▶ Work instruction: Whenever a line in the data holds the string "sorted", copy that line.

▶ Supplied data:
/-- Rows come back (R71, R207, R208, R239, R240, R244, R250, R258, R272, R380, R404): a request's answer leaves its queue, once the link
from its target carries it, and reaches its burst, its core or its round. A row read joins what the burst holds; a row written is no
longer waited for, and its tile has landed a byte; events are charged; a failure is kept by the slot. A burst with its last row goes
to its expander, or its values are computed and written out; of rows that land in order the next goes as one lands. A row for a core
joins its read; a core's write is over with its last row; a row of a contribution that was not added marks the round. -/
def Obligations.RowsComeBack : Prop :=
  (∀ (i : Nat) (env : Env) (s : State),
    (reqOf s i = none ∨ inService s = false ∨ (∀ q, reqOf s i = some q → (q.target ≠ .host ∧ q.res = none) ∨ backOpen s q = false) →
      exec (.readResponse i env) s = .next s ∧ exec (.writeResponse i env) s = .next s) ∧
    (∀ q, reqOf s i = some q → q.write = true → exec (.readResponse i env) s = .next s) ∧
    (∀ q, reqOf s i = some q → q.write = false → exec (.writeResponse i env) s = .next s)) ∧
  (∀ (i bid : Nat) (env : Env) (s u : State) (q : MemReq) (b : Burst) (st : Nat) (row : BitVec 512) (need : Option Nat),
    reqOf s i = some q → inService s = true → backOpen s q = true → q.who = .burst bid → Tbl.sorted s.bursts = true →
    Tbl.get? s.bursts bid = some b → answerOf env q s = some (u, st, row, need) →
    (∀ e ∈ s.bursts, e.2.slot = b.slot → e.1 ≠ bid → e.2.vals = none ∨ e.2.issuedWrites = true) →
    let b1 := { b with charge := satAdd 16 b.charge q.charge, cause := b.cause ||| q.cause }
    let kept := u.mem.reqs.filter fun r => r.id != q.id
    (q.write = false → let left := b.reads.filter fun r => r != q.id
      (left ≠ [] → Completes (.readResponse i env) s fun t => t.mem.reqs = kept ∧
        (∃ y, Tbl.get? t.bursts bid = some y ∧
          y = { b1 with reads := left, got := if st = stOk then b.got ++ [(rowKey q.merge q.latch, row)] else b.got, fail := y.fail } ∧
          (st = stOk → y.fail = b.fail) ∧ (st ≠ stOk → y.fail.isSome = true)) ∧
        (st = stOk → t.slots = s.slots) ∧
        (st ≠ stOk → st ≠ stBusWrite → ∀ x, Tbl.get? s.slots b.slot = some x → x.failing = none → ∃ z f,
          Tbl.get? t.slots b.slot = some z ∧ z = { x with failing := some f } ∧ f.status = st ∧ f.addr = q.latch ∧ f.write = q.merge) ∧
        t.streams = s.streams ∧ t.rings = s.rings ∧ t.ports = s.ports ∧ t.mem.stack = s.mem.stack ∧ t.mem.mere = s.mem.mere) ∧
      (left = [] → st = stOk → b.packets = [] → b.fail = none → b.vals = none → b.block.isSome = true →
        (Tbl.get? s.slots b.slot).isSome = true → Completes (.readResponse i env) s fun t =>
          (Tbl.getD t.expanders b.expander .reset).input = (Tbl.getD s.expanders b.expander .reset).input ++ [bid] ∧
            t.slots = s.slots ∧ t.streams = s.streams) ∧
      (∀ x tl, left = [] → st = stOk → b.packets = [] → b.fail = none → b.vals = none → b.issuedWrites = false → b.block = none →
        Tbl.get? s.slots b.slot = some x → x.cur = some tl → x.failing = none →
        let got := b.got ++ [(rowKey q.merge q.latch, row)]
        let es := runElems x.desc (ixOf tl.idx) b.segs
        let w := writeElems x.desc (undefElem s b.stream x.desc tl) (freeVal (32 * es.length) u).toNat 0
          (es.map fun e => (e, castCode x.desc (srcCode x.desc got) e)) { rows := [], codes := [] }
        let l := reqList (writeReq x.desc tl { b1 with reads := [], got := got } bid) u.mem.nextReq w.rows
        x.desc.dstSpace ≠ spCore → x.desc.dstSpace ≠ spWindow → inOrderDesc x.desc = false → mergeRows x.desc tl es = [] → b.side = [] →
        l ≠ [] → Completes (.readResponse i env) s fun t => t.mem.reqs = kept ++ l ∧
          (∃ y, Tbl.get? t.bursts bid = some y ∧ y.reads = [] ∧ y.writes = l.map MemReq.id ∧ y.issuedWrites = true) ∧
          t.mem.stack = s.mem.stack ∧ t.mem.mere = s.mem.mere ∧ t.mem.hostOut = s.mem.hostOut)) ∧
    (q.write = true → b.issuedWrites = true → b.todo = [] → b.writes.any (fun r => r != q.id) = true →
      Completes (.writeResponse i env) s fun t => t.mem = { u.mem with reqs := kept } ∧
      (∃ y, Tbl.get? t.bursts bid = some y ∧ y = { b1 with writes := b.writes.filter (fun r => r != q.id), fail := y.fail } ∧
        (st = stOk → y.fail = b.fail) ∧ (st ≠ stOk → y.fail.isSome = true)) ∧
      (∀ x, Tbl.get? s.slots b.slot = some x → ∃ z, Tbl.get? t.slots b.slot = some z ∧
        z = { x with cur := if st = stOk ∨ q.target = .host then x.cur.map (fun c => { c with landedAny := true }) else x.cur,
                     failing := z.failing } ∧
        (st = stOk → z.failing = x.failing) ∧
        (st ≠ stOk → x.failing = none → ∃ f, z.failing = some f ∧ f.status = st ∧ q.latch ≤ f.addr ∧ (st ≠ stBusWrite → f.addr = q.latch) ∧
          f.write = true)) ∧
      t.streams = s.streams ∧ t.rings = s.rings ∧ t.ports = s.ports) ∧
    (∀ x tl r0 r1 rest n, q.write = true → st = stOk → b.issuedWrites = true → b.writes = [q.id] → b.todo = r0 :: r1 :: rest →
      Tbl.get? s.slots b.slot = some x → x.cur = some tl → writeReq x.desc tl b bid u.mem.nextReq r1 = some n →
      Completes (.writeResponse i env) s fun t => t.mem.reqs = kept ++ [n] ∧
        ∃ y, Tbl.get? t.bursts bid = some y ∧ y.writes = [n.id] ∧ y.todo = r1 :: rest ∧
          y.bytes = b.bytes ++ codeBytes x.desc (if r0.adds = [] then r0.codes else q.sums))) ∧
  (∀ (i bid : Nat) (env : Env) (s : State) (q : MemReq) (b : Burst), reqOf s i = some q → inService s = true → backOpen s q = true →
    q.target = .host → s.inject = [] → q.who = .burst bid → Tbl.sorted s.bursts = true → Tbl.get? s.bursts bid = some b →
    (q.write = false → b.reads.any (fun r => r != q.id) = true → Completes (.readResponse i env) s fun t =>
      ∃ y, Tbl.get? t.bursts bid = some y ∧ y.got = if hostErrs env q.addr = true then b.got
        else b.got ++ [(rowKey q.merge q.latch, hostRow env s q.addr)]) ∧
    (q.write = true → (∀ e ∈ s.bursts, e.2.slot = b.slot → e.1 ≠ bid → e.2.vals = none ∨ e.2.issuedWrites = true) →
      b.issuedWrites = true → b.todo = [] → b.writes.any (fun r => r != q.id) = true → Completes (.writeResponse i env) s fun t =>
        t.mem.hostOut = if hostErrs env q.addr = true then s.mem.hostOut else (putHost s.mem q.addr q.data q.mask).hostOut)) ∧
  (∀ (i p rd st : Nat) (row : BitVec 512) (env : Env) (s : State) (q : MemReq), reqOf s i = some q → inService s = true →
    backOpen s q = true → q.who = .core p rd → q.target ≠ .host → q.res = some (st, row) → s.xlate.wds = [] →
    (q.write = false → Completes (.readResponse i env) s fun t => t.mem.reqs = s.mem.reqs.filter (fun r => r.id != q.id) ∧
      (portAt t p).reads = ((portAt s p).reads.map fun c => if c.id = rd then { c with
        reqs := c.reqs.filter (fun r => r != q.id), rows := c.rows ++ [(q.addr, row)], failed := c.failed || decide (st ≠ stOk) } else c).filter
          (fun c => !(c.write && c.reqs.isEmpty && !c.failed)) ∧
      t = { s with mem := t.mem, ports := t.ports }) ∧
    (q.write = true → Completes (.writeResponse i env) s fun t => t.mem.reqs = s.mem.reqs.filter (fun r => r.id != q.id) ∧
      (∀ c ∈ (portAt t p).reads, c.write = true → c.reqs ≠ [] ∨ c.failed = true) ∧
      (∀ c ∈ (portAt s p).reads, c.id ≠ rd → c.write = false → c ∈ (portAt t p).reads) ∧
      t = { s with mem := t.mem, ports := t.ports })) ∧
  ∀ (i st : Nat) (row : BitVec 512) (env : Env) (s : State) (q : MemReq), reqOf s i = some q → inService s = true → backOpen s q = true →
    q.target ≠ .host → q.res = some (st, row) → s.xlate.wds = [] → q.write = true →
    (∀ n k, q.who = .slot n k → Completes (.writeResponse i env) s fun t =>
      t = { s with mem := { s.mem with reqs := s.mem.reqs.filter fun r => r.id != q.id } }) ∧
    ∀ n gen, q.who = .area n gen → Completes (.writeResponse i env) s fun t =>
      t.mem = { s.mem with reqs := s.mem.reqs.filter fun r => r.id != q.id } ∧ t = { s with mem := t.mem, queues := t.queues } ∧
      (st = stOk ∨ queueGenOf s n ≠ gen → t.queues = s.queues) ∧
      (∀ y, st ≠ stOk → queueGenOf s n = gen → Tbl.get? s.queues n = some y →
        Tbl.get? t.queues n = some { y with roundErr := if y.roundErr = 0 then st else y.roundErr })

▶ Result:
    reqOf s i = some q → inService s = true → backOpen s q = true → q.who = .burst bid → Tbl.sorted s.bursts = true →
    q.target = .host → s.inject = [] → q.who = .burst bid → Tbl.sorted s.bursts = true → Tbl.get? s.bursts bid = some b →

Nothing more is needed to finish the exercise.